A major evolution of Apple Security Bounty

security.apple.com

82 points by jacopoj 3 days ago


lapcat - 3 days ago

A "major evolution" would be for Apple to have informative two-way conversations with security researchers and to stop stiffing them for reports.

I submitted a few macOS reports to the program, but Apple just sat on them forever, sometimes years, until I got frustrated enough to just publicly disclose the bugs. Needless to say, Apple never paid me a dime. For that reason, I don't actively look for macOS bugs anymore, and if I happen to find anything by accident, I'll just 0day.

I think that demanding full exploit chains is an excuse to ignore bugs and to discourage researchers from reporting them. What if a full exploit chain exists, but the links of the chain are known by different researchers? The researchers are incentivized to withhold bug reports without the full chain, and meanwhile an attacker who happens to have the full chain won't withhold their attack. Apple is practically making the black market for bugs more valuable.
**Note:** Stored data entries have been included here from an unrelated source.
-- ==== Sys2Proof/Tests/Slice0.lean ====
section
/-! SUPPORT. The tests: for each statement, states and operands that meet its hypotheses, clause by clause, with the step they
take; for each check of the well-formed commands, a term it refuses. Expected values are the spec's, worked out by hand. -/

namespace Sys2Proof.Tests

set_option Elab.async false

open Sys2Proof.Machine

/-- A running device: the reset state once its resets are over, with the flash contents of a test. -/
def up : State := { State.reset with
  thm := { State.reset.thm with counter := 0, revoked := 0, imageA := [], imageB := [] }
  flt := { State.reset.flt with resetting := false, phase := .none }
  power := { State.reset.power with perstH := false, perstS := false, pwrgd := true } }

/-- Two fault blocks are the same, field by field. -/
def sameFlt (f g : Flt) : Bool :=
  decide (f.bands.toList = g.bands.toList) && decide (f.viol.toList = g.viol.toList) && decide (f.misses = g.misses) &&
  decide (f.beats = g.beats) && decide ((f.ctrl, f.resets, f.lastCause, f.lastTrigger) = (g.ctrl, g.resets, g.lastCause, g.lastTrigger)) &&
  decide ((f.resetting, f.mode) = (g.resetting, g.mode)) &&
  decide ((f.unitBusy, f.unitResult, f.unitKind, f.unitIndex) = (g.unitBusy, g.unitResult, g.unitKind, g.unitIndex)) &&
  decide ((f.hung, f.heldPorts, f.heldStacks, f.heldPanels) = (g.hung, g.heldPorts, g.heldStacks, g.heldPanels)) &&
  decide ((f.phase, f.restarts, f.pendingTrigger, f.pendingCause) = (g.phase, g.restarts, g.pendingTrigger, g.pendingCause)) &&
  decide ((f.counted, f.jobFault, f.deviceFault, f.records) = (g.counted, g.jobFault, g.deviceFault, g.records)) && decide (f.deferred = g.deferred) &&
  decide (f.beaten = g.beaten)

/-- Two bolts are the same, field by field. -/
def sameBolt (f g : Bolt) : Bool :=
  decide (f.mem = g.mem) && decide (f.ctrl = g.ctrl) && decide (f.rgnSel = g.rgnSel) && decide (f.cfg = g.cfg) &&
  decide (f.bandsLo = g.bandsLo) && decide (f.bandsHi = g.bandsHi) && decide (f.backing = g.backing) &&
  decide (f.result = g.result) && decide (f.regions = g.regions) && decide (f.excluded = g.excluded) &&
  decide (f.buffers = g.buffers) && decide (f.slots.toList = g.slots.toList) && decide (f.starved.toList = g.starved.toList) &&
  decide (f.laps.toList = g.laps.toList) && decide (f.lastLap.toList = g.lastLap.toList) &&
  decide (f.corrected.toList = g.corrected.toList) && decide (f.uncorrectable.toList = g.uncorrectable.toList) &&
  decide (f.wbDropped.toList = g.wbDropped.toList) && decide (f.ue = g.ue) && decide (f.lapCorrected = g.lapCorrected) &&
  decide (f.weak = g.weak) && decide (f.bad = g.bad) && decide (f.rewritten = g.rewritten) && decide (f.waiting = g.waiting) &&
  decide (f.spent = g.spent) && decide (f.covered.toList = g.covered.toList)

/-- Two stitch units are the same, field by field. -/
def sameStu (f g : Stu) : Bool :=
  decide (f.ctrl = g.ctrl) && decide (f.periodUnits = g.periodUnits) && decide (f.held = g.held) &&
  decide (f.immediate = g.immediate) && decide (f.queue = g.queue) && decide (f.stitch = g.stitch) &&
  decide (f.cycle = g.cycle) && decide (f.pos = g.pos) && decide (f.length = g.length) && decide (f.curFactor = g.curFactor) &&
  decide (f.sysFactor = g.sysFactor) && decide (f.ownFactor = g.ownFactor) && decide (f.subtreeFactor = g.subtreeFactor) &&
  decide (f.childFactors = g.childFactors) && decide (f.childReasons = g.childReasons) &&
  decide (f.sentReasons = g.sentReasons) && decide (f.lastAnnounced = g.lastAnnounced) && decide (f.factorAge = g.factorAge) &&
  decide (f.annSent = g.annSent) && decide (f.stretchSent = g.stretchSent) && decide (f.hbmTarget = g.hbmTarget) &&
  decide (f.hbmHot = g.hbmHot) && decide (f.supply = g.supply) && decide (f.supplyOk = g.supplyOk) &&
  decide (f.supplyBad = g.supplyBad) && decide (f.offset = g.offset) && decide (f.missed = g.missed) &&
  decide (f.holdover = g.holdover) && decide (f.tree = g.tree) && decide (f.epoch = g.epoch) &&
  decide (f.epochHeld = g.epochHeld) && decide (f.hops = g.hops) && decide (f.acquiring = g.acquiring) &&
  decide (f.markerSeen = g.markerSeen) && decide (f.primarySeen = g.primarySeen) &&
  decide (f.primaryMissed = g.primaryMissed) && decide (f.sendsAlt = g.sendsAlt) && decide (f.barriers = g.barriers) &&
  decide (f.ledgerBase.toList = g.ledgerBase.toList) && decide (f.ledgerCfg.toList = g.ledgerCfg.toList) &&
  decide (f.ledgerNext.toList = g.ledgerNext.toList) && decide (f.phase.toList = g.phase.toList) &&
  decide (f.bands = g.bands) && decide (f.steps = g.steps) && decide (f.marks = g.marks) && decide (f.counting = g.counting) &&
  decide (f.correctionPs = g.correctionPs) && decide (f.phasePs = g.phasePs) && decide (f.pleatRan = g.pleatRan)

/-- Two host interfaces are the same, field by field. -/
def sameHostIf (f g : HostIf) : Bool :=
  decide (f.ctrl = g.ctrl) && decide (f.bar2Timeouts = g.bar2Timeouts) && decide (f.rings.toList = g.rings.toList) &&
  decide (f.windows.toList = g.windows.toList) && decide (f.queues.toList = g.queues.toList) &&
  decide (f.ctxs.toList = g.ctxs.toList) && decide (f.sw = g.sw) && decide (f.swResult = g.swResult) &&
  decide (f.swLo = g.swLo) && decide (f.swHi = g.swHi) && decide (f.switch = g.switch) && decide (f.polls = g.polls)

/-- Two states are the same, block by block. -/
def same (u t : State) : Bool :=
  sameFlt u.flt t.flt && sameStu u.stu t.stu && decide (u.cores = t.cores) && sameBolt u.bolt t.bolt && decide (u.hbm = t.hbm) &&
  decide (u.prs = t.prs) && decide (u.lin = t.lin) && decide (u.sea = t.sea) && decide (u.col = t.col) &&
  decide (u.srv = t.srv) && decide (u.work = t.work) && sameHostIf u.hif t.hif &&
  decide (u.thm = t.thm) && decide (u.tst = t.tst) && decide (u.tap = t.tap) && decide (u.power = t.power) &&
  decide (u.hostMem = t.hostMem) && decide (u.portS = t.portS) && decide (u.out = t.out) && decide (u.ns = t.ns) &&
  decide (u.free = t.free) && decide (u.pending = t.pending) && decide (u.straps = t.straps)

/-- The command answers this state, and nothing stops. -/
def gives (o : Out) (t : State) : Bool := match o with
  | .next u => same u t
  | _ => false

/-- A member of a group whose marker tree runs in at port 0, in a role. -/
def member (r : Nat) : State := (up.onStu fun u => { u with
  ctrl := BitVec.ofNat 64 (4 + r), counting := true, epochHeld := true, epoch := 3 }).onPort 0 fun p => { p with state := .active }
It's basically the same as Apple demanding a sysdiagnose before they'll even look at a non-security bug report. Typo in the developer documentation? Please attach a sysdiagnose! It's ridiculous.

nwellnhof - 3 days ago

Paying $1,000 for low-impact issues is a nice move which might make me contribute to their program again.

commandersaki - 2 days ago

Curious how this target flag thing will work. I'm guessing each flag in the OS would be unique and possibly easy to discover. It is just when you submit your exploit/bypass to Apple in their verification environment where the security controls can't be bypassed, if you reveal the right flag they confirm the bounty?